-- ==== Sys2Proof/Laws/Frames.lean ====
section
/-! SUPPORT. What the operations at the start, the lines and the end of a frame can do, block by block (R9, R80, R81, R98,
R106 to R112, R116 to R118), what a line feeds to the signatures, and what the test of R157 leaves. -/

namespace Sys2Proof.Machine

/-! ### The test of R157 -/

@[simp] theorem State.reportEvents_latched (s : State) : s.reportEvents.events.latched = s.events.latched := by
  unfold State.reportEvents; split <;> rfl

@[simp] theorem State.reportEvents_masked (s : State) : s.reportEvents.events.masked = s.events.masked := by
  unfold State.reportEvents; split <;> rfl

theorem State.reportEvents_ret_own (s : State) : s.reportEvents.ret = { s.ret with own := s.reportEvents.ret.own } := by
  unfold State.reportEvents; split <;> rfl

theorem State.own_prefix_reportEvents (s : State) : s.ret.own <+: s.reportEvents.ret.own := by
  unfold State.reportEvents; split
  · exact List.prefix_append ..
  · exact List.prefix_refl _

theorem State.reportEvents_of_settled {s : State} (h : s.eventDue = false) : s.reportEvents = s := by
  unfold State.reportEvents; simp [h]

/-- The test leaves no EV due (R155, R157). -/
theorem State.reportEvents_settled (s : State) : s.reportEvents.eventDue = false := by
  by_cases h : s.eventDue = true
  · rw [State.reportEvents, if_pos h]; simp [State.queueEvent, State.eventDue, State.eventSlotTaken, OwnMessage.isEvent]
  · rw [State.reportEvents_of_settled (by simpa using h)]; simpa using h

/-- The test looks at the event register and the own queue alone. -/
theorem State.eventDue_congr {s t : State} (he : s.events = t.events) (ho : s.ret.own = t.ret.own) :
    s.eventDue = t.eventDue := by
  simp [State.eventDue, State.eventSlotTaken, he, ho]

/-- What the test leaves depends on the event register, the return transmitter and the snapshot alone. -/
theorem State.reportEvents_congr {s t : State} (he : s.events = t.events) (hr : s.ret = t.ret)
    (hm : s.eventMessage = t.eventMessage) :
    s.reportEvents.ret = t.reportEvents.ret ∧ s.reportEvents.events = t.reportEvents.events := by
  unfold State.reportEvents
  rw [State.eventDue_congr he (by rw [hr])]
  split <;> simp [State.queueEvent, he, hr, hm]

/-- An EV in the own queue or not, the snapshot is the same. -/
theorem State.reportEvents_eventMessage (s : State) : s.reportEvents.eventMessage = s.eventMessage := by
  unfold State.reportEvents; split <;> rfl

/-! ### What the operations of a frame keep -/

theorem FrameKeeps.refl (s : State) : FrameKeeps s s :=
  ⟨rfl, rfl, rfl, rfl, rfl, rfl, rfl, List.prefix_refl _, rfl, rfl, rfl, rfl, rfl⟩

theorem FrameKeeps.trans {s t u : State} (a : FrameKeeps s t) (b : FrameKeeps t u) : FrameKeeps s u where
  mem := b.mem.trans a.mem
  jobs := b.jobs.trans a.jobs
  cmd := b.cmd.trans a.cmd
  masked := b.masked.trans a.masked
  address := b.address.trans a.address
  upOut := b.upOut.trans a.upOut
  ret := by rw [b.ret, a.ret]
  own := a.own.trans b.own
  held := b.held.trans a.held
  reads := b.reads.trans a.reads
  abandons := b.abandons.trans a.abandons
  resets := b.resets.trans a.resets
  pending := b.pending.trans a.pending

/-- A change of the receiver, the pixel path, the bank map, the configuration, the commit unit, the signature unit, the
kinds latched, the announcement or the forward lane keeps the rest. -/
theorem FrameKeeps.of_eq {s t : State} (h : t = { s with
    rx := t.rx, pix := t.pix, banks := t.banks, cfg := t.cfg, commit := t.commit, sig := t.sig,
    events := { s.events with latched := t.events.latched, reported := t.events.reported }, creditDue := t.creditDue,
    downOut := t.downOut, downHanded := t.downHanded }) : FrameKeeps s t := by
  rw [h]; exact ⟨rfl, rfl, rfl, rfl, rfl, rfl, rfl, List.prefix_refl _, rfl, rfl, rfl, rfl, rfl⟩

theorem FrameKeeps.reportEvents (s : State) : FrameKeeps s s.reportEvents :=
  ⟨by simp, by simp, by simp, s.reportEvents_masked, by simp, by simp, s.reportEvents_ret_own, s.own_prefix_reportEvents, by simp,
    by simp, by simp, by simp, by simp⟩

theorem FrameKeeps.reply (s : State) (tag code : Byte) (status : Status) (payload : List Byte) :
    FrameKeeps s (s.reply tag code status payload) :=
  ⟨rfl, rfl, rfl, rfl, rfl, rfl, rfl, List.prefix_append .., rfl, rfl, rfl, rfl, rfl⟩

theorem FrameKeeps.raise (s : State) (k : EventKind) : FrameKeeps s (s.raise k) := .of_eq rfl

theorem FrameKeeps.frameBroken (s : State) : FrameKeeps s s.frameBroken := .of_eq rfl

theorem FrameKeeps.forward (s : State) (bytes : List Byte) : FrameKeeps s (s.forward bytes) := .of_eq rfl

theorem FrameKeeps.signalPresent (s : State) : FrameKeeps s s.signalPresent := by
  unfold State.signalPresent; split <;> exact .of_eq rfl

/-! ### The pending mode (R9) -/

theorem State.applyPendingMode_none {s : State} (h : s.pix.pendingMode = none) : s.applyPendingMode = s := by
  unfold State.applyPendingMode; rw [h]

theorem State.applyPendingMode_some {s : State} {m : Mode} (h : s.pix.pendingMode = some m) :
    s.applyPendingMode = { s with pix := ⟨m, none⟩ }.raiseIf (decide (m = Mode.fallback)) .fallbackEntered := by
  unfold State.applyPendingMode; rw [h]

/-- The mode changes, and FALLBACK_ENTERED may be raised; nothing else. -/
theorem State.applyPendingMode_eq (s : State) :
    s.applyPendingMode = { s with pix := s.applyPendingMode.pix, events := { s.events with
      latched := s.applyPendingMode.events.latched } } := by
  unfold State.applyPendingMode
  split
  · rfl
  · unfold State.raiseIf; split <;> rfl

/-! ### The commit unit at a boundary (R80, R81, R98) -/

theorem State.commitBoundary_still {s : State} (f : Half)
    (h : s.commit.state = .idle ∨ s.commit.state = .guarding ∨
      (s.commit.state = .pending ∧ ∀ p, s.commit.pendingCommit = some p → p.target.satisfiedBy f = false)) :
    s.commitBoundary f = s := by
  unfold State.commitBoundary
  rcases h with h | h | ⟨h, hp⟩ <;> rw [h]
  cases e : s.commit.pendingCommit with
  | none => rfl
  | some p => simp [hp p e]

theorem State.commitBoundary_applies {s : State} {f : Half} {p : PendingCommit} (h : s.commit.state = .pending)
    (hp : s.commit.pendingCommit = some p) (hf : p.target.satisfiedBy f = true) : s.commitBoundary f = s.applyCommit p := by
  unfold State.commitBoundary; rw [h]; simp [hp, hf]

theorem State.commitBoundary_rollsBack {s : State} (f : Half) (h : s.commit.state = .rollbackPending) :
    s.commitBoundary f = s.applyRollback := by
  unfold State.commitBoundary; rw [h]

/-- Banks, configuration, commit unit, counts and kinds can change; nothing else. -/
theorem State.commitBoundary_eq (s : State) (f : Half) :
    s.commitBoundary f = { s with
      banks := (s.commitBoundary f).banks, cfg := (s.commitBoundary f).cfg, commit := (s.commitBoundary f).commit,
      sig := (s.commitBoundary f).sig, events := { s.events with latched := (s.commitBoundary f).events.latched } } := by
  have raised : ∀ (t : State) (k : EventKind), t.raise k = { t with events := { t.events with
      latched := (t.raise k).events.latched } } := fun _ _ => rfl
  unfold State.commitBoundary
  split
  · rfl
  · rfl
  · unfold State.applyRollback; rw [raised]
  · split
    · rfl
    · split
      · unfold State.applyCommit; rw [raised]
      · rfl

/-- The signature unit keeps its state, or has its counts set to 0 (R113). -/
theorem State.commitBoundary_sig (s : State) (f : Half) :
    (s.commitBoundary f).sig = s.sig ∨ (s.commitBoundary f).sig = s.sig.clearCounts := by
  unfold State.commitBoundary
  split
  · exact .inl rfl
  · exact .inl rfl
  · exact .inr rfl
  · split
    · exact .inl rfl
    · split
      · exact .inr rfl
      · exact .inl rfl

theorem SignatureUnit.clearCounts_checker (u : SignatureUnit) (k : Fin 4) :
    u.clearCounts.checkers[k.val] = { u.checkers[k.val] with count := 0 } := by simp [SignatureUnit.clearCounts]

/-! ### The signature unit (R106, R116 to R118) -/

theorem onChecked_get (c : Configuration) (v : Vector WindowChecker 4)
    (f : WindowRecord → WindowChecker → WindowChecker) (k : Fin 4) :
    (onChecked c v f)[k.val] =
      if c.windows[k.val].mode = .check then f c.windows[k.val] v[k.val] else v[k.val] := by
  fin_cases k <;> rfl

/-- Running signatures and the capture can change; nothing else. -/
theorem State.signatureFrameStart_eq (s : State) :
    s.signatureFrameStart = { s with sig := { s.sig with
      checkers := s.signatureFrameStart.sig.checkers, capture := s.sig.capture.startFrame } } := rfl

/-- Checkers, mismatch set, a fallback request, an outcome handed over and WINDOW_MISMATCH; nothing else (R107). -/
theorem State.evaluate_eq (s : State) :
    s.evaluate = { s with
      sig := { s.sig with checkers := s.evaluate.sig.checkers, mismatchSet := s.mismatches },
      pix := { s.pix with pendingMode := s.evaluate.pix.pendingMode },
      commit := { s.commit with handed := s.evaluate.commit.handed },
      events := { s.events with latched := s.evaluate.events.latched } } := by
  unfold State.evaluate State.raiseIf
  simp only
  split <;> split <;> split <;> rfl

theorem State.evaluate_checker (s : State) (k : Fin 4) : s.evaluate.sig.checkers[k.val] = s.judgedChecker k := by
  unfold State.evaluate
  simp only [State.raiseIf_sig]
  fin_cases k <;> rfl

theorem FrameKeeps.brokenAttempt (s : State) (r : CaptureRecord) (again : CaptureRecord → Capture) :
    FrameKeeps s (s.brokenAttempt r again) := by
  unfold State.brokenAttempt
  split
  · exact .of_eq rfl
  · exact .trans (t := { s with sig := { s.sig with capture := .idle } }) (.of_eq rfl) (.reply ..)

theorem FrameKeeps.captureOverrun (s : State) : FrameKeeps s s.captureOverrun := by
  unfold State.captureOverrun; split
  · exact .brokenAttempt ..
  · exact .refl s

theorem FrameKeeps.captureSignalLost (s : State) : FrameKeeps s s.captureSignalLost := by
  unfold State.captureSignalLost; split
  · exact .brokenAttempt ..
  · exact .refl s

theorem FrameKeeps.captureFrameEnd (s : State) (clean : Bool) : FrameKeeps s (s.captureFrameEnd clean) := by
  unfold State.captureFrameEnd
  split
  · split
    · exact .trans (t := { s with sig := { s.sig with capture := .idle } }) (.of_eq rfl) (.reply ..)
    · split
      · exact .trans (t := { s with sig := { s.sig with capture := .idle } }) (.of_eq rfl) (.reply ..)
      · exact .brokenAttempt ..
  · exact .refl s

/-- A capture attempt that ends changes the capture and the own queue alone (R117). -/
theorem State.captureFrameEnd_eq (s : State) (clean : Bool) :
    s.captureFrameEnd clean = { s with
      sig := { s.sig with capture := (s.captureFrameEnd clean).sig.capture },
      ret := { s.ret with own := (s.captureFrameEnd clean).ret.own } } := by
  unfold State.captureFrameEnd State.brokenAttempt
  split
  · split
    · rfl
    · split
      · rfl
      · split <;> rfl
  · rfl

theorem State.captureOverrun_eq (s : State) :
    s.captureOverrun = { s with
      sig := { s.sig with capture := s.captureOverrun.sig.capture },
      ret := { s.ret with own := s.captureOverrun.ret.own } } := by
  unfold State.captureOverrun State.brokenAttempt
  split
  · split <;> rfl
  · rfl

theorem State.captureSignalLost_eq (s : State) :
    s.captureSignalLost = { s with
      sig := { s.sig with capture := s.captureSignalLost.sig.capture },
      ret := { s.ret with own := s.captureSignalLost.ret.own } } := by
  unfold State.captureSignalLost State.brokenAttempt
  split
  · split <;> rfl
  · rfl

theorem FrameKeeps.applyPendingMode (s : State) : FrameKeeps s s.applyPendingMode := by
  rw [State.applyPendingMode_eq]; exact .of_eq rfl

theorem FrameKeeps.commitBoundary (s : State) (f : Half) : FrameKeeps s (s.commitBoundary f) := by
  rw [State.commitBoundary_eq]; exact .of_eq rfl

theorem FrameKeeps.signatureFrameStart (s : State) : FrameKeeps s s.signatureFrameStart := .of_eq rfl

theorem FrameKeeps.evaluate (s : State) : FrameKeeps s s.evaluate := by
  rw [State.evaluate_eq]; exact .of_eq rfl

/-! ### What a line feeds to the signatures (R104, R106, R116) -/

/-- Picking positions `x0` to `x1` of a numbered list is dropping and taking. -/
theorem positions_eq (x0 x1 : Nat) (pixels : List Triple) (i : Nat) :
    ((pixels.zipIdx i).filter fun px => decide (x0 ≤ px.2 ∧ px.2 ≤ x1)).map Prod.fst =
      (pixels.drop (x0 - i)).take (x1 + 1 - max x0 i) := by
  induction pixels generalizing i with
  | nil => simp
  | cons a l ih =>
    rw [List.zipIdx_cons, List.filter_cons]
    by_cases h1 : x0 ≤ i
    · rw [show x0 - i = 0 by omega, Nat.max_eq_right h1]
      have hi := ih (i + 1)
      rw [show x0 - (i + 1) = 0 by omega, Nat.max_eq_right (by omega)] at hi
      by_cases h2 : i ≤ x1
      · rw [show x1 + 1 - i = x1 + 1 - (i + 1) + 1 by omega]
        simpa [h1, h2] using hi
      · rw [show x1 + 1 - (i + 1) = 0 by omega] at hi
        rw [show x1 + 1 - i = 0 by omega]
        simpa [h1, h2] using hi
    · have hi := ih (i + 1)
      rw [Nat.max_eq_left (by omega)] at hi
      rw [Nat.max_eq_left (by omega), show x0 - i = x0 - (i + 1) + 1 by omega]
      simpa [h1] using hi

/-- A line feeds a signature with the pixels of its rectangle that it holds. -/
theorem feedLine_eq (r : Rect) (y : Nat) (pixels : List Triple) (reg : Word) :
    feedLine r y pixels reg = crc32Triples reg (lineFed r y pixels) := by
  unfold feedLine lineFed
  split
  · rw [positions_eq]; simp
  · rfl

/-- A frame line at the two taps (R21, R106, R116). -/
theorem SignatureUnit.tapLine_fed (s : State) (y : Nat) (input output : List Triple) :
    SignaturesFed s y input output (s.sig.tapLine s.cfg.active y input output) where
  windows k := by
    simp only [SignatureUnit.tapLine, onChecked_get, feedLine_eq]
  running r signature h := by
    cases e : r.point <;> simp [SignatureUnit.tapLine, h, e, feedLine_eq]
  still h := by
    unfold SignatureUnit.tapLine
    cases e : s.sig.capture with
    | running r sig => exact absurd e (h r sig)
    | idle => rfl
    | armed r => rfl
  mismatchSet := rfl

/-! ### The claims of a boundary, an evaluation and a line's lookups (R125, R107, R20; log 12, log 38) -/

/-- A frame boundary keeps the rest of the part (R125). -/
theorem FrameKeeps.frameBoundary (s : State) (frame width height : Half) :
    FrameKeeps s (s.frameBoundary frame width height) := by
  unfold State.frameBoundary
  refine .trans ?_ (.signatureFrameStart _)
  refine .trans ?_ (.reportEvents _)
  refine .trans ?_ (.commitBoundary _ _)
  refine .trans ?_ (.reportEvents _)
  refine .trans ?_ (.applyPendingMode _)
  refine .trans ?_ (.reportEvents _)
  exact ⟨rfl, rfl, rfl, rfl, rfl, rfl, rfl, List.prefix_refl _, rfl, rfl, rfl, rfl, rfl⟩

/-- Lookups that met no fault change the read number alone, when the handle records are those before. -/
theorem State.afterLookups_sound {s : State} {l : Lookup} (h : l.firstFault = none) :
    s.afterLookups l = { s with reads := l.reads, banks := { s.banks with handles := l.handles } } := by
  unfold State.afterLookups; rw [h]

/-- With a fault the EV condition is tested on the handle records of the first one. -/
theorem State.afterLookups_faulty {s : State} {l : Lookup} {handles : Vector HandleRecord 10}
    (h : l.firstFault = some handles) :
    s.afterLookups l =
      { (({ s with reads := l.reads, banks := { s.banks with handles := handles } } : State).raise
          .bankFault).reportEvents with banks := { s.banks with handles := l.handles } } := by
  unfold State.afterLookups; rw [h]

end Sys2Proof.Machine
end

TASK TO COMPLETE
Work out how many lines of the data include the word "none", and write that number alone.

SOLUTION
4